For you, if the original GTF was not truncated, it is probably OK to just swap the annotation at this point. But do double check – inspect/compare a few lines plus count up the total number of lines – all should match. If it doesn’t, you might need to reprocess the upstream steps using the corrected annotation.

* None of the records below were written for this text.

-- ==== Sys2Proof/Laws/Bits.lean ====
section
/-! SUPPORT. Reading a field of a word after a field was set. -/

namespace Sys2Proof.Machine

theorem mask_testBit (lo len i : Nat) : ((2 ^ len - 1) * 2 ^ lo).testBit i = (decide (lo ≤ i) && decide (i < lo + len)) := by
  rw [← Nat.shiftLeft_eq, Nat.testBit_shiftLeft, Nat.testBit_two_pow_sub_one]
  by_cases h : lo ≤ i
  · simp only [ge_iff_le, h, decide_true, Bool.true_and, decide_eq_decide]; omega
  · simp [h]

theorem value_testBit (lo len v i : Nat) :
    (v % 2 ^ len * 2 ^ lo).testBit i = (decide (lo ≤ i) && decide (i < lo + len) && v.testBit (i - lo)) := by
  rw [← Nat.shiftLeft_eq, Nat.testBit_shiftLeft, Nat.testBit_mod_two_pow]
  by_cases h : lo ≤ i
  · have : (i - lo < len) = (i < lo + len) := by simp only [eq_iff_iff]; omega
    simp [h, this]
  · simp [h]

/-- Bit `i` of a word with a field set. -/
theorem setFld_getLsbD (w : Word) (lo len v i : Nat) (h : i < 32) :
    (setFld w lo len v).getLsbD i = if lo ≤ i ∧ i < lo + len then v.testBit (i - lo) else w.getLsbD i := by
  simp only [setFld, fmask, BitVec.getLsbD_or, BitVec.getLsbD_and, BitVec.getLsbD_not, BitVec.getLsbD_ofNat,
    mask_testBit, value_testBit, h, decide_true, Bool.true_and]
  by_cases h1 : lo ≤ i
  · by_cases h2 : i < lo + len <;> simp [h1, h2]
  · simp [h1]

theorem fld_setFld_same (w : Word) (lo len v : Nat) (h : lo + len ≤ 32) : fld (setFld w lo len v) lo len = v % 2 ^ len := by
  apply Nat.eq_of_testBit_eq
  intro i
  simp only [fld, ← BitVec.getLsbD.eq_1, BitVec.getLsbD_extractLsb', Nat.testBit_mod_two_pow]
  by_cases hi : i < len
  · have h32 : lo + i < 32 := by omega
    have hlt : lo + i < lo + len := by omega
    simp [hi, setFld_getLsbD _ _ _ _ _ h32]
  · simp [hi]

theorem fld_setFld_disjoint (w : Word) (lo len v lo' len' : Nat) (h : lo' + len' ≤ lo ∨ lo + len ≤ lo') :
    fld (setFld w lo len v) lo' len' = fld w lo' len' := by
  apply Nat.eq_of_testBit_eq
  intro i
  simp only [fld, ← BitVec.getLsbD.eq_1, BitVec.getLsbD_extractLsb']
  by_cases hi : i < len'
  · by_cases h32 : lo' + i < 32
    · have : ¬(lo ≤ lo' + i ∧ lo' + i < lo + len) := by omega
      simp [hi, setFld_getLsbD _ _ _ _ _ h32, this]
    · simp [BitVec.getLsbD_of_ge _ _ (Nat.le_of_not_lt h32)]
  · simp [hi]

theorem bit_eq_getLsbD (w : Word) (i : Nat) : bit w i = w.getLsbD i := rfl

theorem bit_setFld_disjoint (w : Word) (lo len v i : Nat) (h : i < lo ∨ lo + len ≤ i) :
    bit (setFld w lo len v) i = bit w i := by
  by_cases h32 : i < 32
  · have : ¬(lo ≤ i ∧ i < lo + len) := by omega
    simp [bit, setFld_getLsbD _ _ _ _ _ h32, this]
  · simp [bit, BitVec.getLsbD_of_ge _ _ (Nat.le_of_not_lt h32)]

theorem bit_setFld_one (w : Word) (i v : Nat) (h : i < 32) : bit (setFld w i 1 v) i = v.testBit 0 := by
  simp [bit, setFld_getLsbD _ _ _ _ _ h]

theorem b2n_testBit (b : Bool) : (b2n b).testBit 0 = b := by cases b <;> rfl

theorem bit_setBit_same (w : Word) (i : Nat) (b : Bool) (h : i < 32) : bit (setFld w i 1 (b2n b)) i = b := by
  rw [bit_setFld_one _ _ _ h, b2n_testBit]

end Sys2Proof.Machine
end

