-- ==== Sys2Proof/Laws/State.lean ====
section
/-! SUPPORT. What each update of the state leaves alone: one lemma per setter and field, true by `rfl`, and what
the setters do to the part they set. -/

namespace Sys2Proof.Machine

Here is what I got after the annotation for Differentially expressed genes:

GeneID Base mean log2(FC) StdErr Wald-Stats P-value P-adj Chromosome Start End Strand Feature Gene name
XM_683666.8 498.88515410306 2.4273845458708 0.15416043212282 15.745833820295 7.33577602702814e-56 1.67173036784951e-54 chr2 23790784 23805139 + NA NA
XM_001922608.6 200.837563940712 2.59668599485521 0.201900187135723 12.8612361964263 7.43775692383719e-38 1.20042800027617e-36 chr7 20239921 20241386 - NA NA
NM_212914.1 336.556168633185 2.20798978407476 0.177908177351559 12.4108392146114 2.28247763802162e-35 3.44876154239905e-34 chr11 43114107 43116250 + NA NA
NM_199950.1 695.138343159532 1.70861836869917 0.139132940363923 12.2804733676297 1.15321523729856e-34 1.71577218753937e-33 chr3 57423136 57425959 - NA NA

It seems like the Gene ID is actually the transcript ID, so how to convert it to official gene symbol?